Legionellosis is a disease of significant medical and public interest. Legionella is commonly found in aquatic habitats where its ability to survive and to multiply within different protozoa equips the bacterium to be transmissible and pathogenic to humans. In addition Legionella has become a favored model system to analyse the mechanisms of bacterial survival, acquisition of nutrients and intracellular replication. Following the recent publication of the genome sequences of four L. pneumophila strains it is now feasible to investigate the whole genome in silico, the transcriptome via micro arrays and the proteome by two-dimensional gel electrophoresis. Research in the fields of clinical features, diagnosis, treatment and epidemiology continues to generate new data. The topics covered by this volume range from the history of the identification of Legionella and clinical disease treatment, to the microbe's gene expression and secretion systems as well as its strategies for intracellular multiplication and nutrient acquisition. The main focus of the book is the current state of many of the most critical features of Legionella. Internationally renowned authors have contributed chapters describing and discussing the latest research findings with an emphasis on molecular aspects. The editors and authors have produced an excellent book that will be an extremely useful reference source. This comprehensive publication is aimed at readers with teaching or research interests in microbiology, genetics, genomics, infectious diseases or clinical research. A recommended book for all microbiology and clinical research laboratories.

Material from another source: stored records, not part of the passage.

/-- Placed words run as the next step: the requests are latched, the frames are sent. -/
theorem test_placed_words_run :
    [0x01, 0x02, 0x12, 0x03, 0x04, 0x05, 0x06, 0x07].all
      (fun w => seen (step (State.reset.withFetchWord 8 w)) (fun t => t.req) == some (BitVec.ofNat 64 w)) = true ∧
    ([(16, 0x00AE), (16, 0x40FF), (8, 0xB2), (8, 0x08), (8, 0x17)] : List (Nat × Nat)).map
      (fun p => seen (step (State.reset.withFetchWord p.1 p.2)) (fun t => t.hist.map (fun h => h.frame))) =
      [some [⟨0x00, 0xAE⟩], some [⟨0x40, 0xFF⟩], some [⟨0x00, 0xB2⟩], some [⟨0x00, 0x08⟩], some [⟨0x00, 0x17⟩]] := by decide

/-! ### Requests, one Accept step each -/

/-- L4, and E1 for the fallback L6. -/
theorem test_lookup : seen (step (asked idle 0x3A01 [])) (fun t => (t.lout.toList, statusWord t)) =
    some ([0xA0, 0xA1, 0xA2, 0xA3, 0xA4, 0xA5, 0xA6, 0xA7, 0xA8, 0xA9], 0x00000080) ∧
    seen (step (asked idle 0x3B01 [])) (fun t => t.lout[9]) = some 0x09 := by decide

/-- L12: with `LINK = OPEN_FAIL`. -/
theorem test_lookup_fatal : seen (step (asked fatal 0x3701 [])) (fun t => (t.lout[0], statusWord t)) = some (0x70, 0x00000082) := by decide

/-- D3: a payload equal to the data prefix. -/
theorem test_cmd : seen (step (asked idle 0x4002 [])) (fun t => (t.plan, t.busy)) = some ([⟨⟨0x00, 0x40⟩, .rawCmd⟩], true) := by decide

/-- D7, and D9 with `LINK = OPEN_FAIL`. -/
theorem test_data : seen (step (asked idle 0x5512 [])) (fun t => t.plan) = some [⟨⟨0x40, 0x55⟩, .data⟩] ∧
    seen (step (asked fatal 0x1212 [])) (fun t => (t.hist, statusWord t)) = some ([], 0x0000000A) := by decide

/-- N1. -/
theorem test_init : seen (step (asked idle 0x03 [])) (fun t => payloads t.plan) =
    some [0xAE, 0xD5, 0x80, 0xA8, 0x1F, 0xD3, 0x00, 0x40, 0x8D, 0x14, 0x20, 0x00, 0xA1, 0xC8, 0xDA, 0x02, 0x81, 0x8F, 0xD9, 0xF1,
      0xDB, 0x40, 0xA4, 0xA6, 0xAF] := by decide

theorem test_init_tags : seen (step (asked idle 0x03 [])) (fun t => (t.plan[23]?.map (fun e => e.tag), t.plan[24]?.map (fun e => e.tag))) =
    some (some (.init false), some (.init true)) := by decide

/-- S10, with its `CV` bits while the request is in progress. -/
theorem test_setcur : seen (step (asked idle 0xFFFF04 [])) (fun t => (t.plan.map (fun e => e.frame), statusWord t)) =
    some ([⟨0x00, 0xAF⟩, ⟨0x00, 0x0F⟩, ⟨0x00, 0x1F⟩], 0x00000031) := by decide

/-- S5. -/
theorem test_setcur_legal : seen (step (asked idle 0x7F0304 [])) (fun t => (payloads t.plan, t.cv)) =
    some ([0xB3, 0x0F, 0x17], ⟨false, false, false⟩) := by decide

/-- C18, and C6, C14 of its plan. -/
theorem test_clear : seen (step (asked idle 0xFFFFFFFFFFFFFF05 [])) (fun t => (t.plan[131]?, t.plan[523]?, t.plan[524]?)) =
    some (some ⟨⟨0x00, 0xB1⟩, .addr .pageSelect 0 1⟩, some ⟨⟨0x40, 0x00⟩, .data⟩, none) := by decide +kernel

/-- R4. -/
theorem test_render : seen (step (asked idle 0xFFFFFFFF01000006 [0x31])) (fun t => (payloads t.plan, t.cv)) =
    some ([0xB0, 0x0F, 0x1F, 0x10, 0x11, 0x12, 0x13, 0x14, 0x15, 0x16, 0x17, 0x18, 0x19], ⟨true, false, false⟩) := by decide
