/-- The grid as LE7 measures it over the used phases (R301, R303): half-cycle RMS and 10-cycle RMS in V, frequency in Hz, its change in Hz/s, the PLL's phase error in degrees, the peak that VPFC_REF bounds, and for how long (fine ticks) the condition named by the command has lasted. -/
structure GridMeas where
  halfMin : Rat := 0
  rmsMin : Rat := 0
  rmsMax : Rat := 0
  freq : Rat := 0
  rocof : Rat := 0
  phaseErr : Rat := 0
  peak : Rat := 0
  held : Nat := 0
  deriving DecidableEq, Repr

/-- One switch in one period as its engine sees it (R369): mean current while it conducts, conducting time in s, edges switched under current, VDC of the period in V, and the share of the period that lies in the loss window. -/
structure LossPart where
  ch : Fin 64
  amps : Rat := 0
  ton : Rat := 0
  edges : Nat := 0
  vdc : Rat := 0
  share : Rat := 1
  deriving DecidableEq, Repr

/-- What a slot of a Yargan program derives from its inputs and the spec gives no scale or rule for: LE13: the line-voltage peak in V; LE7, LE8: VPFC in V; LE8: VBAT in V. (Assumption 202 DEDUCED) -/
structure SlotMeas where
  ePeak : Rat := 0
  vbat : Rat := 0
  vpfc : Rat := 0
  deriving DecidableEq, Repr


/-- What a FAST conversion gives: the code of the sinc3 filter or of the window, and the modulator samples of an average's period, in codes (R170). -/
structure FastMeas where
  code : Code24
  samples : List Int
  deriving DecidableEq, Repr

/-- What a scheduled conversion gives: its code, the reference deviations in ppm and the die temperature in 0.1 °C, which matter on GZ31 (R173, R188, R189). -/
structure SlotConv where
  code : Code24
  refDev : Vector Int 4
  dieT : Int
  deriving DecidableEq, Repr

Chapter 1 Legionnaires' Disease: History and Clinical Findings
Paul H. Edelstein
The history of Legionnaires' disease began at least 33 years before the 1976 Philadelphia epidemic, when Legionella micdadei was isolated from human blood. Multiple isolations of several different Legionella spp. were made prior to 1976, and it was known by 1968 that tetracycline therapy prevented deaths in L. pneumophila- infected chicken embryos. The 1976 epidemic provided the scientific focus and resources necessary to determine that L. pneumophila caused epidemic pneumonia and to show that epidemics of Legionnaires' disease had occurred worldwide many years before 1976. Despite a surfeit of available resources and expertise, the effort to isolate the etiologic agent succeeded solely on the basis of one person's determination to solve a scientific problem and his willingness to reexamine his assumptions about prior laboratory results. Pontiac fever, a disease of unknown etiology, is a self-limiting and short duration febrile illness that has been associated with exposure to L. pneumophila. Because of non-specific clinical findings that overlap with other diseases, accurate diagnosis of Pontiac fever in non-outbreak settings is impossible. Legionnaires' disease can be diagnosed specifically through specialized laboratory tests, but not by clinical findings alone. This is because the clinical findings of Legionnaires' disease overlap with those of other more common causes of community acquired pneumonia. Antimicrobial therapy of Legionnaires' disease requires the use of drugs that are active against intracellular Legionella spp., such as tetracyclines, macrolides, azalides and antibacterial quinolones.
Chapter 2 Diagnostics and Clinical Disease Treatment
Paul C. Lück
The methods currently available to diagnose Legionnaires' disase are culture, urinary antigen detection, direct fluorescent antibody testing, detection of nucleic acid and detection of specific antibodies in serum samples. The advantages and limitations of each method are discussed. Presently, none of the diagnostic tests available offers the desired quality with respect to sensitivity and specificity. Culture should be obligatory, especially when hospitalized patients with underlying diseases are investigated. A positive culture is the prerequisite of molecular epidemiological investigations. Urinary antigen detection is a valuable tool in the majority of community-acquired cases when L. pneumophila serogroup 1 is the causative agent. In cases of nosocomial disease, when Legionella pneumophila serogroups other than sg 1 are frequent, this assay has limitations. The detection of nucleic acid is very promising, but needs further validation. The detection of antibodies in a patient's serum is of little use in the acute phase of the illness. Several molecular subtyping techniques are in use to subtype L. pneumophila strains in epidemiological investigations. Legionella pneumophila is genetically very heterogeneous thus allowing an individual fingerprint of each strain. However, the majority of clinical cases are caused by a limited number of clones that cause disease worldwide. The therapy of for Legionnaires' disease requires drugs that can access and are active intracellularly. Currently, fluorochinolones and macrolides are the most active agents.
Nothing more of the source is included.